PROBLEM DETAILS →
All records given below must be printed word for word.

Records contained in a dataset
────────────────────────────────────────
-- ==== Sys2Proof/Machine/Operands.lean ====
section
/-! DEFINITION. The forms a burst can have: beat addresses, byte lanes and byte ranges (R172), windows and decoding
(R173, R174), the split at 4 KiB (R176). -/

namespace Sys2Proof.Machine

/-- Start address A as a number. -/
def burstStart (b : Burst) : Nat := b.addr.toNat

/-- A rounded down to a multiple of S (R172). -/
def burstAligned (b : Burst) : Nat := b.addr.toNat / b.size.bytes * b.size.bytes

/-- Bytes of the wrap region, S · LEN (R172). -/
def burstSpan (b : Burst) : Nat := b.size.bytes * b.len

/-- Where the wrap region begins (R172). -/
def wrapBase (b : Burst) : Nat := b.addr.toNat / burstSpan b * burstSpan b

/-- Address of beat `n` (R172). -/
def beatAddr (b : Burst) (n : Nat) : Nat :=
  if n = 0 then burstStart b
  else
    match b.kind with
    | .fixed => burstStart b
    | .incr => burstAligned b + n * b.size.bytes
    | .wrap =>
      let a := burstAligned b + n * b.size.bytes
      if wrapBase b + burstSpan b ≤ a then a - burstSpan b else a

/-- Lowest byte lane of a beat at address `a` (R172). -/
def laneLo (a : Nat) : Nat := a % 8

/-- Highest byte lane of a beat at address `a` with beat size `sz` (R172). -/
def laneHi (a sz : Nat) : Nat := a / sz * sz % 8 + sz - 1

/-- Whether lane `k` belongs to beat `n` of a burst. -/
def inLane (b : Burst) (n k : Nat) : Bool :=
  decide (laneLo (beatAddr b n) ≤ k) && decide (k ≤ laneHi (beatAddr b n) b.size.bytes)

/-- The byte range of a burst, first and last address (R172). -/
def byteRange (b : Burst) : Nat × Nat :=
  match b.kind with
  | .fixed => (burstStart b, burstAligned b + b.size.bytes - 1)
  | .incr => (burstStart b, burstAligned b + b.len * b.size.bytes - 1)
  | .wrap => (wrapBase b, wrapBase b + burstSpan b - 1)

/-- An address range, both ends included. -/
structure Range where
  lo : Nat
  hi : Nat
  deriving DecidableEq, Repr

/-- Two ranges share a byte. -/
def Range.overlaps (x y : Range) : Bool := decide (x.lo ≤ y.hi) && decide (y.lo ≤ x.hi)

/-- The burst touches the range (R172). -/
def touches (b : Burst) (w : Range) : Bool := decide ((byteRange b).1 ≤ w.hi) && decide (w.lo ≤ (byteRange b).2)

/-- The burst's whole byte range lies in the range. -/
def within (b : Burst) (w : Range) : Bool := decide (w.lo ≤ (byteRange b).1) && decide ((byteRange b).2 ≤ w.hi)

/-- The addresses that lie in a window: those that agree with the code on every bit of the mask (R173). A validated mask
is a run of ones from bit 31 down, so they are the range from the code with the other bits clear to the code with the
other bits set (log 13). -/
def window (code mask : Addr) : Range := ⟨(code &&& mask).toNat, ((code &&& mask) ||| ~~~mask).toNat⟩

/-- A window's size (R186, code 1). -/
def windowSize (mask : Addr) : Nat := 2 ^ 32 - mask.toNat

/-- The settings block (R173, R182). -/
def blockRange (anchor : BitVec 2) : Range :=
  ⟨(blockBase anchor).toNat, (blockBase anchor).toNat + 4095⟩

/-- Bytes of a side's frame area, PITCH · HEIGHT (R1). -/
def CaptureCfg.area (c : CaptureCfg) : Nat := c.pitch * c.height

/-- The line of the byte at an offset (R2). -/
def lineOf (c : CaptureCfg) (o : Nat) : Nat := o / c.pitch

/-- The column of the container at an offset (R2). -/
def colOf (c : CaptureCfg) (o : Nat) : Nat := o % c.pitch / 2

/-- The container at an offset is active (R2). -/
def activeAt (c : CaptureCfg) (o : Nat) : Bool :=
  decide (lineOf c o < c.height) && decide (colOf c o < c.width)

/-- The line that a capture write starting at offset `o` starts, if it is a line-start write (R4). -/
def lineStart (c : CaptureCfg) (o : Nat) : Option Nat :=
  if (o % c.pitch = 0 ∨ o % c.pitch = 1) ∧ o / c.pitch < c.height then some (o / c.pitch) else none

/-- Offset of the container at line HEIGHT−1, column WIDTH−1 (R13). -/
def lastContainer (c : CaptureCfg) : Nat := (c.height - 1) * c.pitch + 2 * (c.width - 1)

/-- What a burst is to the memory path unit (R173, R174): it touches no decoded window; it touches one but is not
decoded; it is decoded into a side's capture or display window at an offset. -/
inductive Decoded where
  | plain
  | split
  | capture (d : SideId) (off : Nat)
  | display (d : SideId) (off : Nat)
  deriving DecidableEq, Repr

/-- A decoded window: whose it is, whether it is the capture window, and its addresses. -/
structure Win where
  side : SideId
  isCapture : Bool
  range : Range
  deriving DecidableEq, Repr

/-- The two windows of a side, once it is configured (R173). -/
def sideWindows (d : SideId) (x : Side) : List Win :=
  if x.configured then
    [⟨d, true, window x.cfg.cap.capCode x.cfg.cap.capMask⟩, ⟨d, false, window x.cfg.cap.dispCode x.cfg.cap.dispMask⟩]
  else []

/-- All decoded windows. -/
def windows (s : State) : List Win := sideWindows .left s.left ++ sideWindows .right s.right

/-- Decoding of a burst (R173, R174). -/
def decodeBurst (b : Burst) (s : State) : Decoded :=
  match (windows s).find? fun w => b.kind == .incr && within b w.range with
  | some w =>
    if w.isCapture then .capture w.side (burstStart b - w.range.lo) else .display w.side (burstStart b - w.range.lo)
  | none => if (windows s).any fun w => touches b w.range then .split else .plain

/-- A burst as it is passed through: its ID extended with a top bit of 0, all else unchanged (R170). -/
def passBurst (b : Burst) : DownBurst := ⟨b.id.setWidth 9, b.addr, b.lenM1, b.size, b.kind, b.attrs⟩

/-- Beats of a redirected burst at downstream address `a` that lie below the next 4 KiB boundary (R176): all of them
when the burst does not cross it. -/
def beatsBelow (b : Burst) (a : Addr) : Nat :=
  let al := a.toNat / b.size.bytes * b.size.bytes
  min b.len ((4096 - al % 4096) / b.size.bytes)

/-- The downstream address of the second part of a split burst: the 4 KiB boundary (R176). Of a write that starts in a
frame area ending at 2^32 and runs beyond the frame, the second part goes to address 0, with its strobes cleared (R2): the
manual names no address past 2^32 (log 37). -/
def splitAddr (a : Addr) : Addr := BitVec.ofNat 32 ((a.toNat / 4096 + 1) * 4096)

/-- A redirected burst as it leaves: one burst with its address replaced, or two of the same ID (R176). -/
def redirected (b : Burst) (a : Addr) : List DownBurst :=
  let k := beatsBelow b a
  if k = b.len then [⟨b.id.setWidth 9, a, b.lenM1, b.size, b.kind, b.attrs⟩]
  else
    [⟨b.id.setWidth 9, a, BitVec.ofNat 8 (k - 1), b.size, b.kind, b.attrs⟩,
     ⟨b.id.setWidth 9, splitAddr a, BitVec.ofNat 8 (b.len - k - 1), b.size, b.kind, b.attrs⟩]

end Sys2Proof.Machine
end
────────────────────────────────────────
OUTPUT OF THE EXERCISE →
-- ==== Sys2Proof/Machine/Operands.lean ====
section
/-! DEFINITION. The forms a burst can have: beat addresses, byte lanes and byte ranges (R172), windows and decoding
(R173, R174), the split at 4 KiB (R176). -/

namespace Sys2Proof.Machine

/-- Start address A as a number. -/
def burstStart (b : Burst) : Nat := b.addr.toNat

/-- A rounded down to a multiple of S (R172). -/
def burstAligned (b : Burst) : Nat := b.addr.toNat / b.size.bytes * b.size.bytes

/-- Bytes of the wrap region, S · LEN (R172). -/
def burstSpan (b : Burst) : Nat := b.size.bytes * b.len

/-- Where the wrap region begins (R172). -/
def wrapBase (b : Burst) : Nat := b.addr.toNat / burstSpan b * burstSpan b

/-- Address of beat `n` (R172). -/
def beatAddr (b : Burst) (n : Nat) : Nat :=
  if n = 0 then burstStart b
  else
    match b.kind with
    | .fixed => burstStart b
    | .incr => burstAligned b + n * b.size.bytes
    | .wrap =>
      let a := burstAligned b + n * b.size.bytes
      if wrapBase b + burstSpan b ≤ a then a - burstSpan b else a

/-- Lowest byte lane of a beat at address `a` (R172). -/
def laneLo (a : Nat) : Nat := a % 8

/-- Highest byte lane of a beat at address `a` with beat size `sz` (R172). -/
def laneHi (a sz : Nat) : Nat := a / sz * sz % 8 + sz - 1

/-- Whether lane `k` belongs to beat `n` of a burst. -/
def inLane (b : Burst) (n k : Nat) : Bool :=
  decide (laneLo (beatAddr b n) ≤ k) && decide (k ≤ laneHi (beatAddr b n) b.size.bytes)

/-- The byte range of a burst, first and last address (R172). -/
def byteRange (b : Burst) : Nat × Nat :=
  match b.kind with
  | .fixed => (burstStart b, burstAligned b + b.size.bytes - 1)
  | .incr => (burstStart b, burstAligned b + b.len * b.size.bytes - 1)
  | .wrap => (wrapBase b, wrapBase b + burstSpan b - 1)

/-- An address range, both ends included. -/
structure Range where
  lo : Nat
  hi : Nat
  deriving DecidableEq, Repr

/-- Two ranges share a byte. -/
def Range.overlaps (x y : Range) : Bool := decide (x.lo ≤ y.hi) && decide (y.lo ≤ x.hi)

/-- The burst touches the range (R172). -/
def touches (b : Burst) (w : Range) : Bool := decide ((byteRange b).1 ≤ w.hi) && decide (w.lo ≤ (byteRange b).2)

/-- The burst's whole byte range lies in the range. -/
def within (b : Burst) (w : Range) : Bool := decide (w.lo ≤ (byteRange b).1) && decide ((byteRange b).2 ≤ w.hi)

/-- The addresses that lie in a window: those that agree with the code on every bit of the mask (R173). A validated mask
is a run of ones from bit 31 down, so they are the range from the code with the other bits clear to the code with the
other bits set (log 13). -/
def window (code mask : Addr) : Range := ⟨(code &&& mask).toNat, ((code &&& mask) ||| ~~~mask).toNat⟩

/-- A window's size (R186, code 1). -/
def windowSize (mask : Addr) : Nat := 2 ^ 32 - mask.toNat

/-- The settings block (R173, R182). -/
def blockRange (anchor : BitVec 2) : Range :=
  ⟨(blockBase anchor).toNat, (blockBase anchor).toNat + 4095⟩

/-- Bytes of a side's frame area, PITCH · HEIGHT (R1). -/
def CaptureCfg.area (c : CaptureCfg) : Nat := c.pitch * c.height

/-- The line of the byte at an offset (R2). -/
def lineOf (c : CaptureCfg) (o : Nat) : Nat := o / c.pitch

/-- The column of the container at an offset (R2). -/
def colOf (c : CaptureCfg) (o : Nat) : Nat := o % c.pitch / 2

/-- The container at an offset is active (R2). -/
def activeAt (c : CaptureCfg) (o : Nat) : Bool :=
  decide (lineOf c o < c.height) && decide (colOf c o < c.width)

/-- The line that a capture write starting at offset `o` starts, if it is a line-start write (R4). -/
def lineStart (c : CaptureCfg) (o : Nat) : Option Nat :=
  if (o % c.pitch = 0 ∨ o % c.pitch = 1) ∧ o / c.pitch < c.height then some (o / c.pitch) else none

/-- Offset of the container at line HEIGHT−1, column WIDTH−1 (R13). -/
def lastContainer (c : CaptureCfg) : Nat := (c.height - 1) * c.pitch + 2 * (c.width - 1)

/-- What a burst is to the memory path unit (R173, R174): it touches no decoded window; it touches one but is not
decoded; it is decoded into a side's capture or display window at an offset. -/
inductive Decoded where
  | plain
  | split
  | capture (d : SideId) (off : Nat)
  | display (d : SideId) (off : Nat)
  deriving DecidableEq, Repr

/-- A decoded window: whose it is, whether it is the capture window, and its addresses. -/
structure Win where
  side : SideId
  isCapture : Bool
  range : Range
  deriving DecidableEq, Repr

/-- The two windows of a side, once it is configured (R173). -/
def sideWindows (d : SideId) (x : Side) : List Win :=
  if x.configured then
    [⟨d, true, window x.cfg.cap.capCode x.cfg.cap.capMask⟩, ⟨d, false, window x.cfg.cap.dispCode x.cfg.cap.dispMask⟩]
  else []

/-- All decoded windows. -/
def windows (s : State) : List Win := sideWindows .left s.left ++ sideWindows .right s.right

/-- Decoding of a burst (R173, R174). -/
def decodeBurst (b : Burst) (s : State) : Decoded :=
  match (windows s).find? fun w => b.kind == .incr && within b w.range with
  | some w =>
    if w.isCapture then .capture w.side (burstStart b - w.range.lo) else .display w.side (burstStart b - w.range.lo)
  | none => if (windows s).any fun w => touches b w.range then .split else .plain

/-- A burst as it is passed through: its ID extended with a top bit of 0, all else unchanged (R170). -/
def passBurst (b : Burst) : DownBurst := ⟨b.id.setWidth 9, b.addr, b.lenM1, b.size, b.kind, b.attrs⟩

/-- Beats of a redirected burst at downstream address `a` that lie below the next 4 KiB boundary (R176): all of them
when the burst does not cross it. -/
def beatsBelow (b : Burst) (a : Addr) : Nat :=
  let al := a.toNat / b.size.bytes * b.size.bytes
  min b.len ((4096 - al % 4096) / b.size.bytes)

/-- The downstream address of the second part of a split burst: the 4 KiB boundary (R176). Of a write that starts in a
frame area ending at 2^32 and runs beyond the frame, the second part goes to address 0, with its strobes cleared (R2): the
manual names no address past 2^32 (log 37). -/
def splitAddr (a : Addr) : Addr := BitVec.ofNat 32 ((a.toNat / 4096 + 1) * 4096)

/-- A redirected burst as it leaves: one burst with its address replaced, or two of the same ID (R176). -/
def redirected (b : Burst) (a : Addr) : List DownBurst :=
  let k := beatsBelow b a
  if k = b.len then [⟨b.id.setWidth 9, a, b.lenM1, b.size, b.kind, b.attrs⟩]
  else
    [⟨b.id.setWidth 9, a, BitVec.ofNat 8 (k - 1), b.size, b.kind, b.attrs⟩,
     ⟨b.id.setWidth 9, splitAddr a, BitVec.ofNat 8 (b.len - k - 1), b.size, b.kind, b.attrs⟩]

end Sys2Proof.Machine
end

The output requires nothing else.